In 2007, they went through a transition, from metal to incorporating more electronica elements. New members also joined in that year creating a new working dynamic. Dance music came easily and allowed for more freedom. It also gave them the opportunity to play more light-hearted, uplifting music.

They signed to Tooth & Nail Records in 2008 and released the single "Reinventing Robert Cohn" in January 2009. Their full-length album Who Speaks for Planet Earth? was released February 24 of that year. This album reached No. 16 on the Billboard Christian Albums chart and No. 14 on the Billboard Heatseekers chart. Then in December 2009, the band released an online copy of a remix of "Thank the Watchmaker" in an acoustic version.

They released a cover of the Christmas single "Where Are You Christmas?" on October 29, 2010, and their upcoming single, "Stuttering" (which has already made its way into their concert set list) will be released shortly after.

On July 1, 2011, Tooth & Nail records announced that Matt Rhoades and Sarah Graziani from the band had formed a new dance-pop project called Young London. Young London released two singles, "Let Me Go" and "Celebrity", and released a full-length album on January 10, 2012. Their Instincts EP featured two unreleased And Then There Were None songs recorded as Young London, "Stuttering" and "I Still Dream".

Rhoades and Graziani ended Young London and formed a new wave rock project, Contact, in 2014. Graziani left the project after recording two singles with them, "Fascination Shadow" and "Somewhere", leaving the band a three-piece. Rhoades continues to perform with Contact, releasing the single "Gravekeeper" in 2017.

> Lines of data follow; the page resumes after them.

/-- A valid voltage is not negative (R68, R118). -/
theorem decodeVolts_nonneg {s : State} (h : voltsValid params s = true) :
    0 ≤ (decodeVolts params s).2 := by
  have hscaled := decodeVolts_scaled s
  rw [voltsScaled, if_pos h] at hscaled
  push_cast at hscaled
  linarith [Nat.cast_nonneg (α := ℚ) (fieldValue .adc s)]

/-- No ADC code makes a temperature of -1, for 960000 is no multiple of 11400 (R68, R120). -/
theorem decodeDegrees_ne_sentinel {s : State} (h : degreesValid params s = true) :
    (decodeDegrees params s).2 ≠ -1 := by
  intro hvalue
  have hscaled := decodeDegrees_scaled s
  rw [hvalue, degreesScaled, if_pos h] at hscaled
  have hint : (-1 : ℤ) * 10000 = 950000 - 11400 * fieldValue .adc s := by exact_mod_cast hscaled
  omega

/-- Settles O59: at scale 10000 both values are integers of 32 bits, and a valid one is not -10000. -/
theorem resultEncodingsExact : Obligations.ResultEncodingsExact := by
  intro s
  refine ⟨?_, ?_, decodeVolts_nonneg, decodeDegrees_ne_sentinel,
    fixedPoint_decodeVolts s, fixedPoint_decodeDegrees s⟩
  · rw [decodeVolts_scaled, voltsScaled, Int.cast_ite]
    rfl
  · rw [decodeDegrees_scaled, degreesScaled, Int.cast_ite]
    rfl

end Sys2Proof.Machine
end

section
/-!
PROOFS. The commands of the Register Model (R76 to R81), and the commutation of power, output enable and
tuning (R111 to R114) by the disjoint groups of fields they write.
-/

namespace Sys2Proof.Machine

/-! ### What a Register Model command leaves alone (R76) -/

/-- A command that changes the registers and answers leaves the Synthesizer State, the link and the inputs
alone. -/
theorem respond_regs_frame (op : BitVec 8) (d : ResultData) (s : State) (r : Vector Word 7) :
    SynthSame s (respond .ok d { accept op s with regs := r }) ∧
      LinkSame s (respond .ok d { accept op s with regs := r }) ∧
      InputsSame s (respond .ok d { accept op s with regs := r }) :=
  ⟨⟨rfl, rfl, rfl, rfl⟩, ⟨rfl, rfl, rfl, rfl, rfl, rfl⟩, rfl, rfl⟩

/-! ### Whole words (R77, R78, R81) -/

/-- The low bits of a word answered for a register are the register's tag (R12, R77). -/
theorem dataOfWord_mod_eight {s : State} (hs : TagsOk s) (i : RegIndex) :
    (dataOfWord (readReg i s)).toNat % 8 = i.val := by
  have hfits : (dataOfWord (readReg i s)).toNat = (readReg i s).toNat :=
    BitVec.toNat_setWidth_of_le (by decide)
  rw [hfits, tag_mod hs]

/-- Settles O26: the answer is the word of the register the operand names. -/
theorem rdwReadsTheWord : Obligations.RdwReadsTheWord := by
  intro a s
  refine ⟨fun i hi => ?_, fun h => ⟨_, exec_rdw_error h, raiseError_failed (by decide) s⟩⟩
  have hran := Ran.rdw a (accept (opcodeOf (.rdw a)) s) i (regOperand_ok hi)
  exact ⟨_, exec_ran hran, hran.answered, fun hs => (dataOfWord_mod_eight hs i).trans hi.symm,
    fun _ => rfl, respond_regs_frame _ _ s _⟩

/-- Settles O27: the write tags the operand for its register. -/
theorem wrwStoresTheWord : Obligations.WrwStoresTheWord := by
  intro a b s
  refine ⟨fun i hi => ?_, fun h => ⟨_, exec_wrw_error h, raiseError_failed (by decide) s⟩⟩
  have hran := Ran.wrw a b (accept (opcodeOf (.wrw a b)) s) i (regOperand_ok hi)
  refine ⟨_, exec_ran hran, hran.answered, ?_, fun j hj => ?_, respond_regs_frame _ _ s _⟩
  · rw [readReg_respond, readReg_writeReg_same, tagged_eq_ofNat]
  · rw [readReg_respond, readReg_writeReg_ne (by simpa using hj), readReg_accept]

/-- The tag a word is stored with lies outside every place (R8, R13). -/
theorem getBits_tagged {pl : Place} (h : placeOk pl = true) (i : RegIndex) (v : Word) :
    getBits pl (tagged i v) = getBits pl v := by
  have hplace := (placeOk_iff pl).1 h
  exact getBits_congr h fun k hk _ => by rw [tagged_getLsbD, if_neg (by omega)]

/-- The fields of register 6 take their bits from the word applied to it (R81). -/
theorem fieldValue_of_applied6 {f : Field} {b : Word} {t : State} (hf : (layoutDoc f).reg = 6)
    (h : readReg 6 t = applied6 b) :
    fieldValue f t = b.toNat / 2 ^ (layoutDoc f).lsb % 2 ^ (layoutDoc f).width := by
  have htagged : applied6 b = tagged 6 b := (tagged_eq_ofNat 6 b).symm
  rw [← getField_eq_fieldValue, getField, hf, h, htagged, getBits_tagged (layoutDoc_place f),
    getBits_eq (layoutDoc_place f)]
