-- ==== Sys2Proof/Machine/Crc24.lean ====
section
/-! DEFINITION. The CRC-24 generator (41_crc24.md). -/

namespace Sys2Proof.Machine

/-- `CRC_TAP_B2` (table K). -/
def crcTapB2 : Byte := 0x5B

/-- `CRC_TAP_B1` (table K). -/
def crcTapB1 : Byte := 0x06

/-- The bit step (R111): one left shift of the three bytes as one register, then the taps if the bit shifted out
differs from the input bit. -/
def crcStep (acc : Acc) (inputBit : Bool) : Acc :=
  let feedback := acc.c0.getLsbD 7 != inputBit
  let s0 := acc.c0 <<< 1 ||| bitTo acc.c1 7 0
  let s1 := acc.c1 <<< 1 ||| bitTo acc.c2 7 0
  let s2 := acc.c2 <<< 1
  { c0 := s0
    c1 := if feedback then s1 ^^^ crcTapB1 else s1
    c2 := if feedback then s2 ^^^ crcTapB2 else s2 }

/-- The positions of a byte's bits in processing order, least significant first (R8). -/
def lsbFirst : List Nat := [0, 1, 2, 3, 4, 5, 6, 7]

/-- The eight steps of one byte (R110). -/
def crcByte (acc : Acc) (b : Byte) : Acc := lsbFirst.foldl (fun a i => crcStep a (b.getLsbD i)) acc

/-- `crc24` (R110): bytes in rising index order. No start value is loaded and nothing is done to the result (R114, R115). -/
def crc24 (data : List Byte) (acc : Acc) : Acc := data.foldl crcByte acc

/-- CRC24 (R110). -/
def execCrc24 (c0 c1 c2 : Byte) (data : List Byte) (s : State) : Outcome :=
  .next (s.respond .ok (crc24 data ⟨c0, c1, c2⟩).bytes)

end Sys2Proof.Machine
end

And Then There Were None reunited in 2019, releasing a new metal-influenced single "Dead 3000" and going on a reunion tour.

==Influences==
And Then There Were None incorporate techno-pop influences such as Basshunter, and have stated that they were inspired by Cascada. Like many other Tooth & Nail artists, And Then There Were None is often viewed as "essentially a Christian band". However, according to an interview with the band shortly after the release of Who Speaks for Planet Earth?, with the exception of the drummer Ryan Manning, all members are atheist or agnostic. This would explain that although they are not explicitly Christian in their songs, their music does allude to many of their beliefs.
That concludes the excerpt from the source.